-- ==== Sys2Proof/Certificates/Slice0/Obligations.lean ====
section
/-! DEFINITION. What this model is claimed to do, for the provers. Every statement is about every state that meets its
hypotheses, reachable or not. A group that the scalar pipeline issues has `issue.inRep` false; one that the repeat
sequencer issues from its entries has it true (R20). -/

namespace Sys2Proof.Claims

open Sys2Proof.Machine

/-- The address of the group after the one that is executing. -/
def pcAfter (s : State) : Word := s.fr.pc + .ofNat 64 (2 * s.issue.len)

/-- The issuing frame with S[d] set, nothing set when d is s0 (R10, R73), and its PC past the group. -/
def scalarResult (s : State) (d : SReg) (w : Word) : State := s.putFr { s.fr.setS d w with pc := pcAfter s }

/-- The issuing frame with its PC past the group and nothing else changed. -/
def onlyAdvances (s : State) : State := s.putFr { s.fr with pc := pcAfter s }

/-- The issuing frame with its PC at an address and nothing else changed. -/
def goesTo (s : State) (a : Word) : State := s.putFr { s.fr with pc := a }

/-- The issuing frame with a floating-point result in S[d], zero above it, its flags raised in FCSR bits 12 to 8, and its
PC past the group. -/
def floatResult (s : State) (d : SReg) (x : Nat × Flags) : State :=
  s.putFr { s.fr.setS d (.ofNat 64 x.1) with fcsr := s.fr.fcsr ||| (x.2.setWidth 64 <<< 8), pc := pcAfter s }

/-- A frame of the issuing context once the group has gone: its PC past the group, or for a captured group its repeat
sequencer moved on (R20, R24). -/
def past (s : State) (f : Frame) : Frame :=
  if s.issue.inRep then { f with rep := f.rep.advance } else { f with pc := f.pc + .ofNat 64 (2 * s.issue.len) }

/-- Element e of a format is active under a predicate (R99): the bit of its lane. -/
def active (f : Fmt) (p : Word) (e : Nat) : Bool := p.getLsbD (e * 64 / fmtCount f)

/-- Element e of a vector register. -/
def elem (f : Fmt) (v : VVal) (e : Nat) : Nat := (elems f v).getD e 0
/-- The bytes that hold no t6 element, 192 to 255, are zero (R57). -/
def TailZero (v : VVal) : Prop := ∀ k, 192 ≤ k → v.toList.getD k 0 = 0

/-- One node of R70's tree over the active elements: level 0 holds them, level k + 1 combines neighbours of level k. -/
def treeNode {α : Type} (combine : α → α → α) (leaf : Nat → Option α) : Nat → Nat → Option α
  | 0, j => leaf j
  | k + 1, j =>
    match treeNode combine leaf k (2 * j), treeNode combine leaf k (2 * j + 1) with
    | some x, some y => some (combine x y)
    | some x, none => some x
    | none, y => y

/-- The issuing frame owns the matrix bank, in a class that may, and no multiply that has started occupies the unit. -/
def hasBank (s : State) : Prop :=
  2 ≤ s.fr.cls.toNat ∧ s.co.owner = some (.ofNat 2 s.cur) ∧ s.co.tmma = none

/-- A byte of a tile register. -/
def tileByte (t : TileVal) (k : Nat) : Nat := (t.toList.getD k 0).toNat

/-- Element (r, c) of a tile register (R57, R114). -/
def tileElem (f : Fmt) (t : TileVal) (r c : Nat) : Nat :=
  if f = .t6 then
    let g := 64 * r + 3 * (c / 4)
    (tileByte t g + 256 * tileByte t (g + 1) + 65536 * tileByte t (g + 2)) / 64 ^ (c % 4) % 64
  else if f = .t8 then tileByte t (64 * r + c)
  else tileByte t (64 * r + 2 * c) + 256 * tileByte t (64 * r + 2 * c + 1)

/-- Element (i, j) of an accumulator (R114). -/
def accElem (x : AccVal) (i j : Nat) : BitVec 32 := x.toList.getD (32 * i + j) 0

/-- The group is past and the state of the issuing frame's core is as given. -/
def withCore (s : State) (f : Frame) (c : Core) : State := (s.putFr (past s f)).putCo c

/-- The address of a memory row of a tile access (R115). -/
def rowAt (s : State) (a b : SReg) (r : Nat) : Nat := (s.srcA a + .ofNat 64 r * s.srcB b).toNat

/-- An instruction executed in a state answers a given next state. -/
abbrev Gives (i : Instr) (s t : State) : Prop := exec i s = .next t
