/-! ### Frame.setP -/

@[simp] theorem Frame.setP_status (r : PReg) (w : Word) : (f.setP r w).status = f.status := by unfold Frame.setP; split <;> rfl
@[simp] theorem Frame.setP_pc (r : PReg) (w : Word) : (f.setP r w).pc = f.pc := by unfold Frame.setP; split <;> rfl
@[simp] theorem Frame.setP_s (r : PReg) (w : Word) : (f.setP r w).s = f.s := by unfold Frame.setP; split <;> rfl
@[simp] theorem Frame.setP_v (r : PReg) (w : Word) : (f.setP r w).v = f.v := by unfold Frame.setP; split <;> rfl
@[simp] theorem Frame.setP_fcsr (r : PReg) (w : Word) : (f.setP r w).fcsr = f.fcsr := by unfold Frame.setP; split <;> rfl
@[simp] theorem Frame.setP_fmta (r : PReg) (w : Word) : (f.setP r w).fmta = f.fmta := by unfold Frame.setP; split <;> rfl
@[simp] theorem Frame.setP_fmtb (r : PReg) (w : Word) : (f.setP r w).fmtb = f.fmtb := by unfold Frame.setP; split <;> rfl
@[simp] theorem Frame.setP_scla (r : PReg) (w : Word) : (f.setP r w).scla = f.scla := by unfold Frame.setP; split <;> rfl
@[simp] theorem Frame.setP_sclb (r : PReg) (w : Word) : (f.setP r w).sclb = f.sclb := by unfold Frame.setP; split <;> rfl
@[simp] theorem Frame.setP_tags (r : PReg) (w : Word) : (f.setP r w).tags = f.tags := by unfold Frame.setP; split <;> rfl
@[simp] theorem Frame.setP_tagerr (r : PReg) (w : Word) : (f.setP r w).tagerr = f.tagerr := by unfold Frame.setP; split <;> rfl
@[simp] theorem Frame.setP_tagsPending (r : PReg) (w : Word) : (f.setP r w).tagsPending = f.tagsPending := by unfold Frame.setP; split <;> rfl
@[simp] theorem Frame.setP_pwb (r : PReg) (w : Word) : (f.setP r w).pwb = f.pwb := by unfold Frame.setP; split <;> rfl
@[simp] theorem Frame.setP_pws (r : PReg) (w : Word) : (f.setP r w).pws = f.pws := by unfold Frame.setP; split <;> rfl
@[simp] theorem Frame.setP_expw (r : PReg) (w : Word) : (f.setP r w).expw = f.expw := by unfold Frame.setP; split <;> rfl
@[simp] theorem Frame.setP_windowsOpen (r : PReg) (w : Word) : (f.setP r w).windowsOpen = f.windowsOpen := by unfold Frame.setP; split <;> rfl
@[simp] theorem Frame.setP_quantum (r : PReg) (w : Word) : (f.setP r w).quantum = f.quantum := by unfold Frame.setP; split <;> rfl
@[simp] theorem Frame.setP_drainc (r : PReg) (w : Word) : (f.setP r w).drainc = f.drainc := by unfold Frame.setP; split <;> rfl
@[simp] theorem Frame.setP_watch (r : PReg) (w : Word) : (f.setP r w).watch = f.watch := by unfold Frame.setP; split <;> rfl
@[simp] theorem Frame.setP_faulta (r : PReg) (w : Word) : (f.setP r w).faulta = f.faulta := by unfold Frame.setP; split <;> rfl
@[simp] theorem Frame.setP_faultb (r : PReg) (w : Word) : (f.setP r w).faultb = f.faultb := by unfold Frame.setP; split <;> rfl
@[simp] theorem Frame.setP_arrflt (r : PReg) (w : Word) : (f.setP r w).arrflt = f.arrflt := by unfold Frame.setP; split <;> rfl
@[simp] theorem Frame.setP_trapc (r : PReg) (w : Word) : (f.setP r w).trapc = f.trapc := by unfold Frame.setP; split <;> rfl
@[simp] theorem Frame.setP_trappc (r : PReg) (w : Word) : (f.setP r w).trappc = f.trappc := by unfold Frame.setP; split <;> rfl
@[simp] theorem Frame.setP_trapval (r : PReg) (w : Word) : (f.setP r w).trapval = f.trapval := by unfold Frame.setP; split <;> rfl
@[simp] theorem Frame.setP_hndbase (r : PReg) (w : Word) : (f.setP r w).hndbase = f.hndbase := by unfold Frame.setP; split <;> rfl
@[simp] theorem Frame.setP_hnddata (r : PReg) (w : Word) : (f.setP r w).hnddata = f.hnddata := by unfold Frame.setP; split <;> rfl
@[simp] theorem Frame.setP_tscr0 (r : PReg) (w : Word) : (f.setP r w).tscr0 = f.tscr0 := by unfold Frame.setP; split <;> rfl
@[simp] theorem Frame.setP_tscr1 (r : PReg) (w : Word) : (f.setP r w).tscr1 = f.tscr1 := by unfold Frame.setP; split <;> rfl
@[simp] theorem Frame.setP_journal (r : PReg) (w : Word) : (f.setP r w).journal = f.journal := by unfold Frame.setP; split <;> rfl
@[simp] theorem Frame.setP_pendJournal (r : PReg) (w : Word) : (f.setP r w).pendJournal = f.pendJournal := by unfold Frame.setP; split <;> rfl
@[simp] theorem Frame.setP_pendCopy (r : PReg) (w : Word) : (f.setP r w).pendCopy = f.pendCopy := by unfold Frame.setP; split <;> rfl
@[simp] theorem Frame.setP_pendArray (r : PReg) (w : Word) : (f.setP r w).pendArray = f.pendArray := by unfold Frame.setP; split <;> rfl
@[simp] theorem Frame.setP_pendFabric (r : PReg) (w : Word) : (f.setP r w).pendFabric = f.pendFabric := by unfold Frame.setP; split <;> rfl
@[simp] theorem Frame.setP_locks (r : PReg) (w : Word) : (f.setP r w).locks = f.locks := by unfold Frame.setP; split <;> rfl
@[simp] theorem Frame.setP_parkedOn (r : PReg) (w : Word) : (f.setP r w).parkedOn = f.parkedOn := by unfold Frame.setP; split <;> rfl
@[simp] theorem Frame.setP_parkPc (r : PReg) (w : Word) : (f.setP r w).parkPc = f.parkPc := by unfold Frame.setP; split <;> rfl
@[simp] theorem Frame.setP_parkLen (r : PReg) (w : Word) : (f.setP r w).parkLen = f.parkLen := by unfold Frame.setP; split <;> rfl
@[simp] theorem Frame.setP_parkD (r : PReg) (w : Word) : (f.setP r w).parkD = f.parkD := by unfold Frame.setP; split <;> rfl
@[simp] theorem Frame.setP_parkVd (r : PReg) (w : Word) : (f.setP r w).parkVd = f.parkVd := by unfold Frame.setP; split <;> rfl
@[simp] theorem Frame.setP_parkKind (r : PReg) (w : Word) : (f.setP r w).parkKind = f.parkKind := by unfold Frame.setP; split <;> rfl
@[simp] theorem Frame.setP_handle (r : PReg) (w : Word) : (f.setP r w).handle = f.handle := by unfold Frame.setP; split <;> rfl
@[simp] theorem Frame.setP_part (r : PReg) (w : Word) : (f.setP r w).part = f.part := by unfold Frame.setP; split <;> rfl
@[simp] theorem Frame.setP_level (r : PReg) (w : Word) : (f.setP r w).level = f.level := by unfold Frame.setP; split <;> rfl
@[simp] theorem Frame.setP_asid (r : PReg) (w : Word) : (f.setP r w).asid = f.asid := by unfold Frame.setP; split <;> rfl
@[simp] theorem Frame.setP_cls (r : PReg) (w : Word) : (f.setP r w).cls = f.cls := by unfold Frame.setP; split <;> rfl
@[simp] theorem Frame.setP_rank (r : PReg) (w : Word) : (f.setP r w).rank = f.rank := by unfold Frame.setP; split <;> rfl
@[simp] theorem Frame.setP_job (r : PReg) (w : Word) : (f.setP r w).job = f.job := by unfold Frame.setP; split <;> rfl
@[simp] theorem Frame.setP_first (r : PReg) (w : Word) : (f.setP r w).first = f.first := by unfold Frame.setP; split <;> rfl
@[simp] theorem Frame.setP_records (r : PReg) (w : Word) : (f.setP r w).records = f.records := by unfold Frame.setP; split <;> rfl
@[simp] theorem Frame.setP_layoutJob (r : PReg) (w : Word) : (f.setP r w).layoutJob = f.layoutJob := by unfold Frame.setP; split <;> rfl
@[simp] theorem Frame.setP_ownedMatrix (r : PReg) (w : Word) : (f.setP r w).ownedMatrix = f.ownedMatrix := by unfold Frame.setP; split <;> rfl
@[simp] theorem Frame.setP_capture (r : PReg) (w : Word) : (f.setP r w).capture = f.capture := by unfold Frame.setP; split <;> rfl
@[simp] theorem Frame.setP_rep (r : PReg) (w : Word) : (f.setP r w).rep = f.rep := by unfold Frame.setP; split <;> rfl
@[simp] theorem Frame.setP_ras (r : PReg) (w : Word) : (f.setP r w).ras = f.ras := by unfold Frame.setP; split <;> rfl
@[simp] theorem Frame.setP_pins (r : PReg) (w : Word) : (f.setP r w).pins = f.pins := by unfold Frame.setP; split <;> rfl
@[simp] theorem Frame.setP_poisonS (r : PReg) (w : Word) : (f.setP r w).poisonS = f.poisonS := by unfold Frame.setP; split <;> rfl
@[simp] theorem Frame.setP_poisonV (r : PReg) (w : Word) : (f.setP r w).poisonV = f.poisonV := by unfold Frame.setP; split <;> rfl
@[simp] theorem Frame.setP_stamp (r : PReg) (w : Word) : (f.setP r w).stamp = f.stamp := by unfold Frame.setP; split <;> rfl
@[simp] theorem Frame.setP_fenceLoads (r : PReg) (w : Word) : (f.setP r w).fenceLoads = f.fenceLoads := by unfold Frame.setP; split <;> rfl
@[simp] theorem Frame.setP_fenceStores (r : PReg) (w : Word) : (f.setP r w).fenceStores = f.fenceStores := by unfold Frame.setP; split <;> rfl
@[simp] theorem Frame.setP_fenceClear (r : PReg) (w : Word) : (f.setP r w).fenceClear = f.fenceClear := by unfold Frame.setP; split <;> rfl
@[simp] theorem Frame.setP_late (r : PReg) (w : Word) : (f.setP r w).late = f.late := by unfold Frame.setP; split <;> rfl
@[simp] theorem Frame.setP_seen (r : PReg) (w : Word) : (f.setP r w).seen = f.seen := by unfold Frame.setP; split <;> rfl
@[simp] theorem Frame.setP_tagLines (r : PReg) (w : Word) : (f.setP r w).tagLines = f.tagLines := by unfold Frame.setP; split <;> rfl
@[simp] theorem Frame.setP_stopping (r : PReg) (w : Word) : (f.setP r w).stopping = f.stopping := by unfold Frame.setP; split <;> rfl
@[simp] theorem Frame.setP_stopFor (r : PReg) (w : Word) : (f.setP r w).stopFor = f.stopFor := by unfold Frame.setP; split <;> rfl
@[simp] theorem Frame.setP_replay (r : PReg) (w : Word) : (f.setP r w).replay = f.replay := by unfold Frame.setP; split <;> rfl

******************************

▶ [TASK INSTRUCTIONS] In the entries above, please find the line with "f.job := by unfold Frame.setP; split <;> rfl" and the line with "f.pins := by unfold Frame.setP; split <;> rfl", then write out exactly those two lines and every line between them, and nothing more.

▶ [TASK ANSWER]
@[simp] theorem Frame.setP_job (r : PReg) (w : Word) : (f.setP r w).job = f.job := by unfold Frame.setP; split <;> rfl
@[simp] theorem Frame.setP_first (r : PReg) (w : Word) : (f.setP r w).first = f.first := by unfold Frame.setP; split <;> rfl
@[simp] theorem Frame.setP_records (r : PReg) (w : Word) : (f.setP r w).records = f.records := by unfold Frame.setP; split <;> rfl
@[simp] theorem Frame.setP_layoutJob (r : PReg) (w : Word) : (f.setP r w).layoutJob = f.layoutJob := by unfold Frame.setP; split <;> rfl
@[simp] theorem Frame.setP_ownedMatrix (r : PReg) (w : Word) : (f.setP r w).ownedMatrix = f.ownedMatrix := by unfold Frame.setP; split <;> rfl
@[simp] theorem Frame.setP_capture (r : PReg) (w : Word) : (f.setP r w).capture = f.capture := by unfold Frame.setP; split <;> rfl
@[simp] theorem Frame.setP_rep (r : PReg) (w : Word) : (f.setP r w).rep = f.rep := by unfold Frame.setP; split <;> rfl
@[simp] theorem Frame.setP_ras (r : PReg) (w : Word) : (f.setP r w).ras = f.ras := by unfold Frame.setP; split <;> rfl
@[simp] theorem Frame.setP_pins (r : PReg) (w : Word) : (f.setP r w).pins = f.pins := by unfold Frame.setP; split <;> rfl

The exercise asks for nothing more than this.